Dicen que todas las guerras duran cien años, pero yo creo que las guerras civiles duran aun más, pues son necesarias varias generaciones para cerrar, de una en una, las heridas que dejaron.
En este caso concreto, cuando esta mujer murió apenas habían pasado siete años de la muerte de Franco y cuarenta y tres desde el fin de la guerra; es decir, aún vivían la mayoría de las personas perjudicadas por las acusaciones de Valentina y el resquemor se mantenía.

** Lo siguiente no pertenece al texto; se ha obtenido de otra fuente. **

/-- Settles O22: a turn that is no completion goes on, and a completion goes on or faults by its LOP. -/
theorem stepStopsOnlyOnAnIllegalLatch : Obligations.StepStopsOnlyOnAnIllegalLatch := by
  have outcome (s : State) : (∃ t, step s = .next t) ∨
      s.completes ∧ Opcode.ofBits s.lop = none ∧ step s = .fault (.latchedOpcodeIllegal s.lop) := by
    by_cases hc : s.completes
    · cases hop : Opcode.ofBits s.lop with
      | none => exact .inr ⟨hc, rfl, step_fault_of_completes hc hop⟩
      | some op => exact .inl ⟨_, step_complete hc (Opcode.ofBits_eq_some.1 hop)⟩
    · exact .inl (exists_step_of_not_completes hc)
  refine ⟨fun s f => ⟨fun h => ?faults, ?stops⟩, fun s r h => ?refuses⟩
  case faults =>
    rcases outcome s with ⟨t, ht⟩ | ⟨hc, hop, hf⟩
    · rw [ht] at h; cases h
    · rw [hf] at h; cases h
      exact ⟨hc, Opcode.ofBits_eq_none.1 hop, rfl⟩
  case stops =>
    rintro ⟨hc, hop, rfl⟩
    exact step_fault_of_completes hc (Opcode.ofBits_eq_none.2 hop)
  case refuses => rcases outcome s with ⟨t, ht⟩ | ⟨_, _, hf⟩ <;> simp_all

end Sys2Proof.Machine
end

section
/-! PROOFS. Two runs side by side under the same turns: O42 and O46. -/

namespace Sys2Proof.Machine

/-- A relation of two states that every operation a turn is made of keeps; by `KeptByTurns.step` a whole turn keeps it. -/
structure KeptByTurns (Q : State → State → Prop) : Prop where
  events {s t} : Q s t → s.events = t.events
  withEvents {s t} (es : List Event) : Q s t → Q (s.withEvents es) (t.withEvents es)
  read {s t} (off sz : Nat) : Q s t → Q (s.respond (s.busRead off sz)) (t.respond (t.busRead off sz))
  respond {s t} (r : Response) : Q s t → Q (s.respond r) (t.respond r)
  setCtrl {s t} (o : OpBits) (b : Bool) : Q s t → Q (s.setCtrl o b) (t.setCtrl o b)
  startRequest {s t} (o : OpBits) : Q s t → Q (s.startRequest o) (t.startRequest o)
  statusWrite {s t} (v : Word) : Q s t → Q (s.statusWrite v) (t.statusWrite v)
  setOpaWord {s t} (i : Nat) (v : Word) : Q s t → Q (s.setOpaWord i v) (t.setOpaWord i v)
  setOpbWord {s t} (i : Nat) (v : Word) : Q s t → Q (s.setOpbWord i v) (t.setOpbWord i v)
  reset {s t} : Q s t → Q s.applyReset t.applyReset
  engine {s t s'} : Q s t → s.engineTurn = .next s' → ∃ t', t.engineTurn = .next t' ∧ Q s' t'

namespace KeptByTurns

variable {Q : State → State → Prop} {s t s' : State}

/-- Which operation a host write is depends on the write alone, so the two states answer it by the same one. -/
theorem busWrite (hQ : KeptByTurns Q) (h : Q s t) {off sz : Nat} {en : BitVec 4} {v : Word}
    (hs : s.busWrite off sz en v = .next s') : ∃ t', t.busWrite off sz en v = .next t' ∧ Q s' t' := by
  have hw := hQ.respond .completes h
  simp only [State.busWrite, State.ctrlWrite_eq] at hs ⊢
  split_ifs at hs ⊢ <;> cases hs <;> refine ⟨_, rfl, ?_⟩
  · exact hQ.respond _ h
  · exact hQ.startRequest _ (hQ.setCtrl _ _ hw)
  · exact hQ.setCtrl _ _ hw
  · exact hQ.statusWrite v hw
  · exact hQ.setOpaWord _ v hw
  · exact hQ.setOpbWord _ v hw
  · exact hw
  · exact hQ.respond _ h

theorem step (hQ : KeptByTurns Q) (h : Q s t) (hs : Machine.step s = .next s') :
    ∃ t', Machine.step t = .next t' ∧ Q s' t' := by
  cases he : s.events with
  | nil =>
    rw [step_silent he] at hs
    rw [step_silent ((hQ.events h).symm.trans he)]
    exact hQ.engine h hs
  | cons e es =>
    have he' : t.events = e :: es := (hQ.events h).symm.trans he
    have hw := hQ.withEvents es h
    cases e with
    | engine =>
      rw [step_engine he] at hs
      rw [step_engine he']
      exact hQ.engine hw hs
    | reset =>
      rw [step_reset he] at hs
      cases hs
      exact ⟨_, step_reset he', hQ.reset hw⟩
    | host a =>
      cases a with
      | read off sz =>
        rw [step_read he] at hs
        cases hs
        exact ⟨_, step_read he', hQ.read off sz hw⟩
      | write off sz en v =>
        rw [step_write he] at hs
        rw [step_write he']
        exact hQ.busWrite hw hs

theorem runSteps (hQ : KeptByTurns Q) {k : Nat} (h : Q s t) (hs : Machine.runSteps k s = .next s') :
    ∃ t', Machine.runSteps k t = .next t' ∧ Q s' t' := by
  induction k generalizing s t with
  | zero => cases hs; exact ⟨t, rfl, h⟩
  | succ k ih =>
    cases hu : Machine.step s with
    | next u =>
      obtain ⟨v, hv, huv⟩ := hQ.step h hu
      rw [runSteps_succ hu] at hs
      rw [runSteps_succ hv]
      exact ih huv hs
    | fault f => simp [Machine.runSteps, hu] at hs
    | refused r => simp [Machine.runSteps, hu] at hs

end KeptByTurns

/-! R28: the latches of an idle block. -/

namespace State

/-- The same state with other latches (R28). -/
def withLatches (s : State) (x : OpBits) (a b : Reg) : State := { s with lop := x, la := a, lb := b }

theorem sameButLatches_iff {s t : State} : s.sameButLatches t ↔ ∃ x a b, s = t.withLatches x a b := by
  constructor
  · exact fun h => ⟨_, _, _, h⟩
  · rintro ⟨x, a, b, rfl⟩
    rfl

/-- BUSY = 1 implies that LOP names a command: R26 (d) alone. -/
def LopLegal (s : State) : Prop := s.busy = true → ∃ op : Opcode, s.lop = op.bits

theorem Inv.lopLegal {s : State} (h : s.Inv) : s.LopLegal := fun hb => Opcode.mem_lop_list_iff.1 (h.busyLop hb)

theorem lopLegal_of_idle {s : State} (h : s.busy = false) : s.LopLegal := fun hb => by simp [h] at hb

theorem LopLegal.exists_step {s : State} (h : s.LopLegal) : ∃ t, step s = .next t := by
  by_cases hc : s.completes
  · obtain ⟨op, hop⟩ := h hc.1
    exact ⟨_, step_complete hc hop⟩
  · exact exists_step_of_not_completes hc

/-- The simulation behind R28: the two states differ in the latches at most, and not even there once a command is in flight,
which is then one that LOP names. -/
structure SimLatches (s t : State) : Prop where
  same : s.sameButLatches t
  eqOfBusy : s.busy = true → s = t
  legal : s.LopLegal

namespace SimLatches

variable {s t : State}

theorem refl (h : s.LopLegal) : s.SimLatches s := ⟨rfl, fun _ => rfl, h⟩

theorem of_idle (h : s.sameButLatches t) (hb : s.busy = false) : s.SimLatches t :=
  ⟨h, fun hb' => by simp [hb] at hb', lopLegal_of_idle hb⟩

theorem exists_withLatches (h : s.SimLatches t) : ∃ x a b, s = t.withLatches x a b := sameButLatches_iff.1 h.same

theorem busy_eq (h : s.SimLatches t) : t.busy = s.busy := by
  obtain ⟨x, a, b, rfl⟩ := h.exists_withLatches
  rfl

Bien librada salió si se limitaron a no acompañarla en su último viaje, pues merecía mayor castigo. Es bien triste que haya habido dos bandos enfrentados hasta ese punto, pero es peor que no consigamos pasar página porque haya demasiado dinero en juego, votos y luchas de poder que no benefician a las víctimas, sino a los listos de turno. Entiendo que haya quien todavía sienta dolor, pues es una herida profunda, pero si seguimos echando sal en ella nunca cicatrizará.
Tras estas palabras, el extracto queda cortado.